If we add these aspects, then we can redraw the application diagram as above. We identify the synchronous API invocation paths, and where we can, use asynchronous or event-driven communication. These are some ways of thinking about architecture when dealing with serverless applications and taking advantage of its characteristics and patterns.
Serverless Microservices Approach
Typically, this is how your rewards system will look in a serverless world. The important thing to notice is that all microservices exist inside your bounded context. They don’t cross the boundaries. That’s where communication and contracts come in. Then, you can have independent deployment pipelines going happily to production without impacting anything else. This is the power of breaking things down and making them more manageable for everyone, including engineers and architects. For that, we need an autonomous team. They own the microservices within the bounded context. That’s important; that’s the ownership. Everything that happens is their responsibility. You need microservices to deal with reports or data generation.
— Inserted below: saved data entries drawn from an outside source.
-- ==== Sys2Proof/Machine/Dispatch.lean ====
section
/-! DEFINITION. One arm per constructor of Instr, each one direct call of its meaning. -/

namespace Sys2Proof.Machine

def exec (i : Instr) (s : State) : Host.Outcome State Fault Refusal :=
  match i with
  | .configure => Sys2Proof.Machine.execConfigure s
  | .frame => Sys2Proof.Machine.execFrame s
  | .reset => Sys2Proof.Machine.execReset s
  | .wr offset data => Sys2Proof.Machine.execWr offset data s
  | .rd offset => Sys2Proof.Machine.execRd offset s
  | .untouched p => Sys2Proof.Machine.execUntouched p s
  | .copy p => Sys2Proof.Machine.execCopy p s
  | .process p => Sys2Proof.Machine.execProcess p s
  | .alphaCopy => Sys2Proof.Machine.execAlphaCopy s
  | .capAuto => Sys2Proof.Machine.execCapAuto s
  | .capScalar => Sys2Proof.Machine.execCapScalar s
  | .capTier1 => Sys2Proof.Machine.execCapTier1 s
  | .capTier2 => Sys2Proof.Machine.execCapTier2 s
  | .capTier3 => Sys2Proof.Machine.execCapTier3 s
  | .pixU8 => Sys2Proof.Machine.execPixU8 s
  | .pixU16b10 => Sys2Proof.Machine.execPixU16b10 s
  | .pixU16b12 => Sys2Proof.Machine.execPixU16b12 s
  | .pixU16b14 => Sys2Proof.Machine.execPixU16b14 s
  | .pixU16b16 => Sys2Proof.Machine.execPixU16b16 s
  | .pixF32 => Sys2Proof.Machine.execPixF32 s
  | .rowScalar p y => Sys2Proof.Machine.execRowScalar p y s
  | .rowT1 p y => Sys2Proof.Machine.execRowT1 p y s
  | .rowT2 p y => Sys2Proof.Machine.execRowT2 p y s
  | .rowT3 p y => Sys2Proof.Machine.execRowT3 p y s
  | .validate => Sys2Proof.Machine.execValidate s
  | .resolve => Sys2Proof.Machine.execResolve s
  | .derive => Sys2Proof.Machine.execDerive s
  | .kernel p => Sys2Proof.Machine.execKernel p s
  | .zrow p y => Sys2Proof.Machine.execZrow p y s
  | .vpix => Sys2Proof.Machine.execVpix s

end Sys2Proof.Machine
end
You need microservices to send emails to customers, receive the feedback, etc. These are the areas that we can easily decouple. When we build our application, we don’t need to start with all these things simultaneously. Email can come in later, or you can do the report generation once you know what data this bounded context deals with. Then, of course, it’s an autonomous team that operates in their cloud account. This is important. I think many organizations are still going through this phase, but not many organizations have achieved this. This is crucial for the velocity and flow of the team. They have their own account and their own repository. They don’t deal with anything outside the boundaries. If you want to talk to their services, there is an API, the event flows, the event broker, or the common event bus. That is what we aim to build and architect with serverless.
In Summary
When we look at application architecture through the serverless lens, we must think about its unique aspects. Take advantage of the serverless architecture characteristics; make use of them. Use the architectural patterns. Don’t be shy about introducing anti-corruption layers or microservices to other engineers around you. Let them learn. More importantly, encourage team autonomy.
A couple of months ago, there was an engineer who took over a particular piece of new work. He was going to create an architecture diagram. He had no clue how to tackle it, so he started drawing APIs and things. I asked, "How do you know you need an API here?" He said the system has an API—that’s that system. I replied, "Why don’t you start with something like domain storytelling? Then, you draw the picture as a storyboard. Domain storytelling is a book you can follow. It’s nice to envision it in that way. Then you explain it to everyone, stakeholders. If you see something good for the feature or the service that you’re building, you can slowly think about the design and architecture." Challenge engineers to confront complexity. Feed them all the sound patterns and practices.